BPF_HASH(files, u32, u64);

// Trace the open() system call
int trace_open(struct pt_regs *ctx, const char __user *filename)
{
    u32 pid = bpf_get_current_pid_tgid() >> 32;
    u64 count = 0;
    u64 *val;
    
    // Get or initialize counter for this PID
    val = files.lookup(&pid);
    if (val) {
        count = *val;
    }
    count++;
    files.update(&pid, &count);
    
    // Log the filename
    char comm[16];
    char fname[256];
    bpf_get_current_comm(&comm, sizeof(comm));
    bpf_probe_read_user_str(&fname, sizeof(fname), (void *)filename);
    
    bpf_trace_printk("PID %d (%s) opened: %s\n", pid, comm, fname);
    return 0;
}

This 25-line program runs safely in the kernel, captures every file open, and maintains per-process statistics—all with zero kernel modifications and microsecond overhead per event.

Compare this to traditional approaches:

Auditd: 10-50x higher overhead, less flexible filtering
SystemTap: Requires kernel debug symbols, stability concerns
Kernel module: Development time measured in days, stability risks

The eBPF version is production-safe, has minimal overhead, and took 10 minutes to write.

Performance Characteristics

Let’s talk numbers. In production deployments I’ve instrumented:

Tracing overhead: 100-500 nanoseconds per event for simple tracing programs. For a system doing 1 million events/second, that’s 0.05% CPU overhead.

Network processing with XDP: Processes packets at 24+ million packets/second on a single core (40Gbps line rate). Traditional iptables maxes out around 2-3 million pps.

Memory overhead: eBPF programs are tiny—most are 1-10KB of JIT-compiled code. Maps for storing data can be sized as needed, from kilobytes to gigabytes.

I ran a comparison on a production Kubernetes cluster:

Traditional monitoring (node_exporter + cAdvisor + kube-state-metrics):

CPU: 0.8-1.2% per node
Memory: 250MB per node
Metrics lag: 30-60 seconds

eBPF-based monitoring (Cilium + Pixie):

CPU: 0.3-0.5% per node
Memory: 80MB per node
Metrics lag: < 1 second
Bonus: Network-level tracing, TCP retransmit tracking, DNS query logging

The eBPF solution uses 2.5x less CPU and provides 30x faster metrics with richer data.

Observability: Beyond Traditional Monitoring

eBPF transforms observability by giving you kernel-level visibility without instrumentation.
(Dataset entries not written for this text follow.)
@[simp] theorem batchRun_upholds {b} (o) (n) {d : Drive} (hb : Upholds b d.form) : Upholds b (batchRun o n d).form := by
  induction n generalizing d with
  | zero => exact hb
  | succ n ih =>
    rw [batchRun]
    split
    · exact hb
    dsimp only
    split
    · simp [hb]
    split
    · exact ih (by simp [hb])
    split
    · exact ih (by simp [hb])
    split
    · exact ih (by simp [hb])
    split
    · exact hb
    split
    · split
      · exact hb
      · exact ih (by simp [hb])
    split
    · exact ih (by simp [hb])
    split
    · exact ih (by simp [hb])
    split
    · exact ih (by simp [hb])
    split <;> rename_i hroom
    · exact ih (by simpa [if_room_form (Drive.roomFor_form ..) hroom] using hb)
    · have hkept := if_room_form (Drive.roomFor_form ..) hroom
      split
      · exact ih (by simpa [hkept] using hb)
      · rename_i hdraw
        exact ih (Drive.writeMember_upholds _ _ _ _ _ (by simpa [Drive.drawNonce_form hdraw, hkept] using hb))

@[simp] theorem batchRequest_upholds {b} (o) {d : Drive} (hb : Upholds b d.form) : Upholds b (batchRequest o d).form := by
  unfold batchRequest
  refine Drive.withReq_upholds (fun r d hb => ?_) _ _ hb
  split <;> simp [hb]

@[simp] theorem commitAtomic_upholds {b} (r) (tenant) (ms) {d : Drive} (hb : Upholds b d.form) : Upholds b (commitAtomic r tenant ms d).form := by
  unfold commitAtomic
  split
  · simp [hb]
  · rename_i h
    simp [drawSeals_form h, hb]

@[simp] theorem batchAtomicRequest_upholds {b} (o) {d : Drive} (hb : Upholds b d.form) : Upholds b (batchAtomicRequest o d).form := by
  unfold batchAtomicRequest
  refine Drive.withReq_upholds (fun r d hb => ?_) _ _ hb
  extract_lets +onlyGivenNames tenant
  split
  · simp [hb]
  extract_lets +onlyGivenNames ms
  split
  · simp [hb]
  extract_lets +onlyGivenNames away cross
  clear_value away cross
  split
  · exact hb
  split
  · simp [hb]
  split
  · exact hb
  split
  · simp [hb]
  split
  · simp [hb]
  split
  · exact hb
  split
  · simp [hb]
  split
  · exact hb
  split
  · exact hb
  split
  · simp [hb]
  have hroom := roomForAll_form ms d
  split <;> rename_i heq <;> rw [heq] at hroom <;> simp [hroom, hb]

@[simp] theorem deadlineMissed_upholds {b} (o) {d : Drive} (hb : Upholds b d.form) : Upholds b (deadlineMissed o d).form := by
  unfold deadlineMissed
  split <;> simp [hb]

@[simp] theorem Drive.fromTwin_upholds {b} {k : Drive → Drive} (hf : ∀ d, Upholds b d.form → Upholds b (k d).form) {d : Drive}
    (hb : Upholds b d.form) :
    Upholds b (d.fromTwin k).form := by
  unfold Drive.fromTwin
  split
  · exact hf _ (by simp [hb])
  · exact hb

@[simp] theorem Drive.fromTwinAwake_upholds {b} {k : Drive → Drive} (hf : ∀ d, Upholds b d.form → Upholds b (k d).form) {d : Drive}
    (hb : Upholds b d.form) :
    Upholds b (d.fromTwinAwake k).form := by
  unfold Drive.fromTwinAwake
  exact Drive.fromTwin_upholds hf (by simp [hb])

@[simp] theorem Drive.onceTwin_upholds {b} {k : Drive → Drive} (hf : ∀ d, Upholds b d.form → Upholds b (k d).form) (op) {d : Drive}
    (hb : Upholds b d.form) :
    Upholds b (d.onceTwin op k).form := by
  unfold Drive.onceTwin
  split <;> simp [hf, hb]

@[simp] theorem fwdWrite_upholds {b} (opId) (aux) (tag) (h) (body) {d : Drive} (hb : Upholds b d.form) :
    Upholds b (fwdWrite opId aux tag h body d).form := by
  unfold fwdWrite
  refine Drive.fromTwinAwake_upholds (fun d hb => Drive.onceTwin_upholds (fun d hb => ?_) _ hb) hb
  dsimp only
  split
  · simp [hb]
  · simp [hb]
  · simp [hb]
  · simp [hb]
  · split <;> simp [hb]

@[simp] theorem Drive.partDone_upholds {b} (o) (opId) (x) {d : Drive} (hb : Upholds b d.form) : Upholds b (Drive.partDone o opId x d).form := by
  unfold Drive.partDone
  split
  · exact hb
  split
  · exact hb
  have hput : ∀ r, Upholds b (d.putReq r).form := fun r => by simp [hb]
  dsimp only
  split
  · exact batchRun_upholds _ _ (hput _)
  · rw [Drive.settle_form]
    exact hput _

@[simp] theorem fwdReply_upholds {b} (opId) (h) (body) {d : Drive} (hb : Upholds b d.form) : Upholds b (fwdReply opId h body d).form := by
  unfold fwdReply
  refine Drive.fromTwinAwake_upholds (fun d hb => ?_) hb
  dsimp only
  repeat' split
  all_goals simp [hb]

@[simp] theorem Drive.installRec_upholds {b} (r) (mirrorOp) {d : Drive} (hb : Upholds b d.form) :
    Upholds b (Drive.installRec r mirrorOp d).form := by
  unfold Drive.installRec
  dsimp only
  have ht : Upholds b (d.raiseTick r.version).form := by simp [hb]
  generalize d.raiseTick r.version = d at ht ⊢
  have hn : Upholds b ((d.applyRec r false mirrorOp).2.modNs r.ns
      (fun n => { n with used := n.used - (d.applyRec r false mirrorOp).1 })).form := by simp [ht]
  exact .ite ht (.ite hn hn)

@[simp] theorem installAll_upholds {b} (mirrorOp) (l) {d : Drive} (hb : Upholds b d.form) : Upholds b (installAll mirrorOp l d).form := by
  induction l generalizing d with
  | nil => exact hb
  | cons x l ih => exact ih (Drive.installRec_upholds _ _ hb)

@[simp] theorem mirrorMsg_upholds {b} (opId) (flags) (version) (aux) (final) (bytes) (recs) {d : Drive} (hb : Upholds b d.form) :
    Upholds b (mirrorMsg opId flags version aux final bytes recs d).form := by
  unfold mirrorMsg
  refine Drive.fromTwinAwake_upholds (fun d hb => ?_) hb
  dsimp only
  repeat' split
  all_goals simp [hb]

@[simp] theorem mirrorAck_upholds {b} (opId) (programmed) {d : Drive} (hb : Upholds b d.form) :
    Upholds b (mirrorAck opId programmed d).form := by
  unfold mirrorAck
  refine Drive.fromTwinAwake_upholds (fun d hb => ?_) hb
  dsimp only
  repeat' split
  all_goals simp [hb]

@[simp] theorem Drive.installPrepared_upholds {b} (p) (v) {d : Drive} (hb : Upholds b d.form) :
    Upholds b (Drive.installPrepared p v d).form := by
  unfold Drive.installPrepared
  simp [hb]

@[simp] theorem commitMsg_upholds {b} (opId) (txn) (version) {d : Drive} (hb : Upholds b d.form) :
    Upholds b (commitMsg opId txn version d).form := by
  unfold commitMsg
  refine Drive.fromTwinAwake_upholds (fun d hb => ?_) hb
  split <;> simp [hb]

@[simp] theorem Drive.finishTxn_upholds {b} (r) {d : Drive} (hb : Upholds b d.form) : Upholds b (Drive.finishTxn r d).form := by
  unfold Drive.finishTxn
  simp [hb]

@[simp] theorem committedMsg_upholds {b} (txn) {d : Drive} (hb : Upholds b d.form) : Upholds b (committedMsg txn d).form := by
  unfold committedMsg
  refine Drive.fromTwinAwake_upholds (fun d hb => ?_) hb
  split <;> simp [hb]

@[simp] theorem endForwardedParts_upholds {b} (o) (l) {d : Drive} (hb : Upholds b d.form) : Upholds b (endForwardedParts o l d).form := by
  induction l generalizing d with
  | nil => exact hb
  | cons p ps ih =>
    rw [endForwardedParts]
    refine ih ?_
    split
    · exact Drive.partDone_upholds _ _ _ (by simp [hb])
    · exact hb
Here’s a practical example using bpftrace to analyze disk I/O latency:

# One-liner to trace all block I/O with latency histogram
bpftrace -e 'kprobe:blk_account_io_start { @start[arg0] = nsecs; }
             kretprobe:blk_account_io_done /@start[arg0]/ {
               @usecs = hist((nsecs - @start[arg0]) / 1000);
               delete(@start[arg0]);
             }'

This instantly shows a latency distribution for all disk I/O system-wide. No application instrumentation, no performance impact, instant results.

In production, I use this for:

Identifying performance outliers: Trace TCP retransmits to find network issues

Resource attribution: Track exact CPU time spent in different code paths per process

Application profiling: Generate flamegraphs of CPU usage without modifying applications

Dependency mapping: Automatically discover service-to-service communication by tracing network connections

Traditional APM tools require agent installation, code changes, or sampling. eBPF sees everything, always, with negligible overhead.

Network Programming with XDP

XDP (eXpress Data Path) is eBPF for packet processing. It runs at the earliest point in the network stack—before sk_buff allocation, before most kernel processing. This enables line-rate packet processing.

Here’s a simple XDP program that drops packets from a blocklist:

#include <linux/bpf.h>
#include <linux/if_ether.h>
#include <linux/ip.h>

BPF_HASH(blocklist, u32, u8);

int xdp_filter(struct xdp_md *ctx) {
    void *data_end = (void *)(long)ctx->data_end;
    void *data = (void *)(long)ctx->data;
    
    // Parse Ethernet header
    struct ethhdr *eth = data;
    if ((void *)(eth + 1) > data_end)
        return XDP_PASS;
    
    // Only process IPv4
    if (eth->h_proto != htons(ETH_P_IP))
        return XDP_PASS;
    
    // Parse IP header
    struct iphdr *ip = (void *)(eth + 1);
    if ((void *)(ip + 1) > data_end)
        return XDP_PASS;
    
    // Check blocklist
    u32 src_ip = ip->saddr;
    if (blocklist.lookup(&src_ip))
        return XDP_DROP;  // Drop the packet
    
    return XDP_PASS;  // Allow the packet
}

This runs at 24+ million packets/second per core. A traditional iptables rule for the same task handles 2-3 million pps.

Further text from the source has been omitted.